Gastric inhibitory polypeptide, also known as glucose-dependent insulinotropic polypeptide (GIP), is a 42-amino acid peptide that plays an important role in maintaining glucose and lipid homeostasis. Although originally discovered as an inhibitor of gastric acid secretion, its principal physiological property is its role as an incretin peptide, in which it mediates the enteroinsular axis. GIP is synthesized by enteroendocrine K-cells of the duodenum/proximal jejunum, and its secretion is stimulated postprandially. GIP signaling stimulates glucose absorption in enterocytes, potentiates endogenous glucose-dependent insulin release from islet beta-cells, increases glucose uptake while inhibiting lipolysis in adipocytes, increases nutrient uptake into bone, and inhibits bone resorption [1].
The competition binding experiments were carried out in transiently transfected COS-7 cells using 125I GIP as radioligand. For the homologous competition binding, an IC50 value of 5.2 nM was observed [2]. GIP receptor messenger RNA was detected by RT-PCR and RNase protection assay. Receptors were detected in binding studies (IC50 26.7 +/- 0.7 nM). GIP stimulated glycerol release with an EC50 of 3.28 +/- 0.63 nM [3].
Perfusion of the pancreas with 1 nM GIP increased insulin secretion significantly (P[2]. The effects of GIP on fat metabolism in vivo may depend upon the circulating insulin level, and that meal-released GIP may elevate circulating fatty acids, thus optimizing pancreatic β-cell responsiveness to stimulation by glucose and GIP [3].
References:
[1].Zhang CY, Boylan MO, Arakawa H, Wolfe MM. Effects of gastric inhibitory polypeptide (GIP) immunoneutralization on mouse motor coordination and memory. Peptides. 2020 Mar;125:170227.
[2].Deacon CF, Plamboeck A, Rosenkilde MM, de Heer J, Holst JJ. GIP-(3-42) does not antagonize insulinotropic effects of GIP at physiological concentrations. Am J Physiol Endocrinol Metab. 2006 Sep;291(3):E468-75.
[3].McIntosh CH, Bremsak I, Lynn FC, Gill R, Hinke SA, Gelling R, Nian C, McKnight G, Jaspers S, Pederson RA. Glucose-dependent insulinotropic polypeptide stimulation of lipolysis in differentiated 3T3-L1 cells: wortmannin-sensitive inhibition by insulin. Endocrinology. 1999 Jan;140(1):398-404.

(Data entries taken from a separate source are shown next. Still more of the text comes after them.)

/-! ### Merging -/

/-- The squared distance of R360. -/
def distance2 (q p : List Word) : Word :=
  let d (i : Nat) : Word := sub32 (q.getD i 0) (p.getD i 0)
  fma32 (d 2) (d 2) (fma32 (d 1) (d 1) (mul32 (d 0) (d 0)))

def fle32 (x y : Word) : Bool := (fmt32.cmp 3 false x.toNat y.toNat).1

/-- Inserts into a list that rises by a key. -/
def insertKey (x : List Nat × Word) : List (List Nat × Word) → List (List Nat × Word)
  | [] => [x]
  | y :: ys =>
    let rec less : List Nat → List Nat → Bool
      | a :: as, b :: bs => decide (a < b) || (decide (a = b) && less as bs)
      | _, _ => false
    if less x.1 y.1 then x :: y :: ys else y :: insertKey x ys

/-- `VMERGE` in one lane (R360, R370): eight identifiers and the word of count and status. -/
def State.vmerge (s : State) (ws : List Word) : List Word :=
  let q := ws.take 3
  let r := ws.getD 3 0
  -- the cell edge is one per plate; the radius keeps to both
  let ok := !(q.any fun x => (fv32 x).isNan) && nonNeg r &&
    fle32 r (s.stipPlate 0).cell && fle32 r (s.stipPlate 1).cell
  if ok = false then List.replicate 8 noVertex ++ [0x600] else
  let lim := mul32 r r
  let cands := ((s.stipPlate 0).merge ++ (s.stipPlate 1).merge).filterMap fun id =>
    let rec_ := s.record id
    let p := [rWord rec_ 0, rWord rec_ 1, rWord rec_ 2]
    let d2 := distance2 q p
    if p.any (fun x => (fv32 x).isNan) ∨ fle32 d2 lim = false ∨ (tget (s.stipPlate (idPlate id)).live (idSlot id)).isNone then none
    else some ([fmt32.orderKey d2.toNat, rPath rec_, rDepth rec_, id.toNat], id)
  let sorted := (cands.foldl (fun acc x => insertKey x acc) []).map (·.2)
  let top := sorted.take 8
  (top ++ List.replicate (8 - top.length) noVertex) ++
    [BitVec.ofNat 32 (top.length + (if 8 < sorted.length then 16 else 0))]

/-! ### Reading and counting -/

/-- `VGET` in one lane (R371). -/
def State.vget (s : State) (id : Word) : List Word × State :=
  let (st, s) := s.idStatus id
  let r := s.record id
  let st := if st ≠ 0 then st else if rSealed r = false then 1 else 0
  -- a bad identifier names no record: its reference count is stated nowhere
  let (refs, s) := if st = 8 then (let (v, s) := s.takeFree; (v.toNat % 2 ^ 16, s)) else (rRefs r, s)
  if st ≠ 0 then (List.replicate 15 0 ++ [BitVec.ofNat 32 (refs + st * 2 ^ 16)], s)
  else ((List.range 15).map (rWord r) ++ [BitVec.ofNat 32 (refs + st * 2 ^ 16)], s)

/-- `VREF` and `VREL` in one lane (R372). -/
def State.vref (s : State) (add : Bool) (id : Word) : List Word × State :=
  let (st, s) := s.idStatus id
  let r := s.record id
  let st := if st ≠ 0 then st
    else if rSealed r = false then 1
    else if add then (if rRefs r = 65535 then 4 else 0)
    else (if rRefs r = 0 then 7 else 0)
  ([BitVec.ofNat 32 st], if st ≠ 0 then s else s.setRefs id (if add then rRefs r + 1 else rRefs r - 1))

/-- `VSEAL` in one lane (R368). -/
def State.vseal (s : State) (id : Word) : List Word × State :=
  let (st, s) := s.idStatus id
  ([BitVec.ofNat 32 st], if st ≠ 0 then s else s.sealVertex id)

/-- `VGEN` (R361, R373): the generation after it. -/
def State.vgen (s : State) (expected : Word) : Word × State :=
  let g := s.stip.gen
  if g.setWidth 32 = expected then
    let s := s.modHub fun h => { h with stip := { h.stip with gen := g + 1, plates := h.stip.plates.map fun p => { p with merge := [] } } }
    ((g + 1).setWidth 32, s)
  else (g.setWidth 32, s)

/-! ### A whole instruction -/

/-- The registers that a Stipple instruction writes: the first and how many. -/
def stipDest (i : Instr) : Nat × Nat :=
  match i with
  | .vapp d .. | .vconn d .. | .vrwt d .. => (d.toNat, 2)
  | .vseal d .. | .vref d .. | .vrel d .. | .vgen d .. => (d.toNat, 1)
  | .vmerge d .. => (d.toNat, 9)
  | .vget d .. => (d.toNat, 16)
  | _ => (0, 0)

/-- Free words. -/
def State.freeWords (s : State) : Nat → List Word × State
  | 0 => ([], s)
  | n + 1 =>
    let (v, s) := s.takeFree
    let (ws, s) := s.freeWords n
    (v.setWidth 32 :: ws, s)

/-- What an operation does and answers in one lane. -/
def State.stipLane (s : State) (core : Nat) (i : Instr) (m : Word) (ws : List Word) : List Word × State :=
  match i with
  | .vapp _ _ _ seals _ =>
    let (ws, t) := s.vapp core seals ws
    if s.slotsSpoiled (corePlate core) then t.freeWords 2 else (ws, t)
  | .vseal .. => s.vseal (ws.getD 0 0)
  | .vconn .. => s.connect none ws
  | .vrwt .. => s.connect (some m) ws
  | .vmerge .. => if s.gridSpoiled 0 || s.gridSpoiled 1 then s.freeWords 9 else (s.vmerge ws, s)
  | .vget .. => s.vget (ws.getD 0 0)
  | .vref .. => s.vref true (ws.getD 0 0)
  | .vrel .. => s.vref false (ws.getD 0 0)
  | _ => ([], s)

/-- An operation in all its lanes, in ascending order; a lane that met an error has its record effect or not, and undefined results
(R374). The results by lane. -/
def State.stipPerform (s : State) (core : Nat) (q : StipOp) (err : Mask) : Lanes (List Word) × State :=
  let src (l : Fin 32) : List Word := q.src.map fun v => v[l]
  let n := (stipDest q.i).2
  match q.i with
  | .vgen .. =>
    match lowestLane q.lanes with
    | none => (lanesOf fun _ => [], s)
    | some l0 =>
      let (w, t) := s.vgen ((src l0).getD 0 0)
      if err = 0 then (lanesOf fun _ => [w], t) else
      let (v, s) := s.takeFree
      let t : State := if v.getLsbD 0 then { t with fresh := s.fresh } else s
      let (vs, t) := t.freeWords 32
      (lanesOf fun l => [if inMask err l then vs.getD l.val 0 else w], t)
  | _ =>
    let (rs, s) := (lanesIn q.lanes).foldl (fun (r : List (Fin 32 × List Word) × State) l =>
      let (ws, t) := r.2.stipLane core q.i q.m (src l)
      if inMask err l then
        let (v, u) := r.2.takeFree
        let t : State := if v.getLsbD 0 then { t with fresh := max t.fresh u.fresh } else u
        let (fs, t) := t.freeWords n
        (r.1 ++ [(l, fs)], t)
      else (r.1 ++ [(l, ws)], t)) ([], s)
    (lanesOf fun l => ((rs.find? fun x => x.1 = l).map (·.2)).getD [], s)

end Sys2Proof.Machine
end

胃抑制多肽,也称为葡萄糖依赖性促胰岛素多肽 (GIP),是一种由 42 个氨基酸组成的肽,在维持葡萄糖和脂质稳态方面发挥着重要作用。虽然最初被发现是胃酸分泌的抑制剂,但其主要生理特性是其作为肠促胰岛素肽的作用,在该肽中它介导肠岛叶轴。 GIP 由十二指肠/近端空肠的肠内分泌 K 细胞合成,其分泌在餐后受到刺激。 GIP 信号刺激肠细胞对葡萄糖的吸收,增强胰岛 β 细胞释放内源性葡萄糖依赖性胰岛素,增加葡萄糖摄取,同时抑制脂肪细胞的脂肪分解,增加骨骼对营养的摄取,并抑制骨吸收[1] .
竞争结合实验是在瞬时转染的 COS-7 细胞中进行的,使用 125I GIP 作为放射配体。对于同源竞争结合,观察到 IC50 值为 5.2 nM [2]。通过RT-PCR和RNase保护试验检测GIP受体信使RNA。在结合研究中检测到受体 (IC50 26.7 +/- 0.7 nM)。 GIP 刺激甘油释放,EC50 为 3.28 +/- 0.63 nM [3]。
用 1 nM GIP 灌注胰腺可显着增加胰岛素分泌(P[2]。GIP 对体内脂肪代谢的影响可能取决于循环中的胰岛素水平,而膳食释放的GIP 可能会增加循环脂肪酸,从而优化胰腺 β 细胞对葡萄糖和 GIP 刺激的反应性[3]。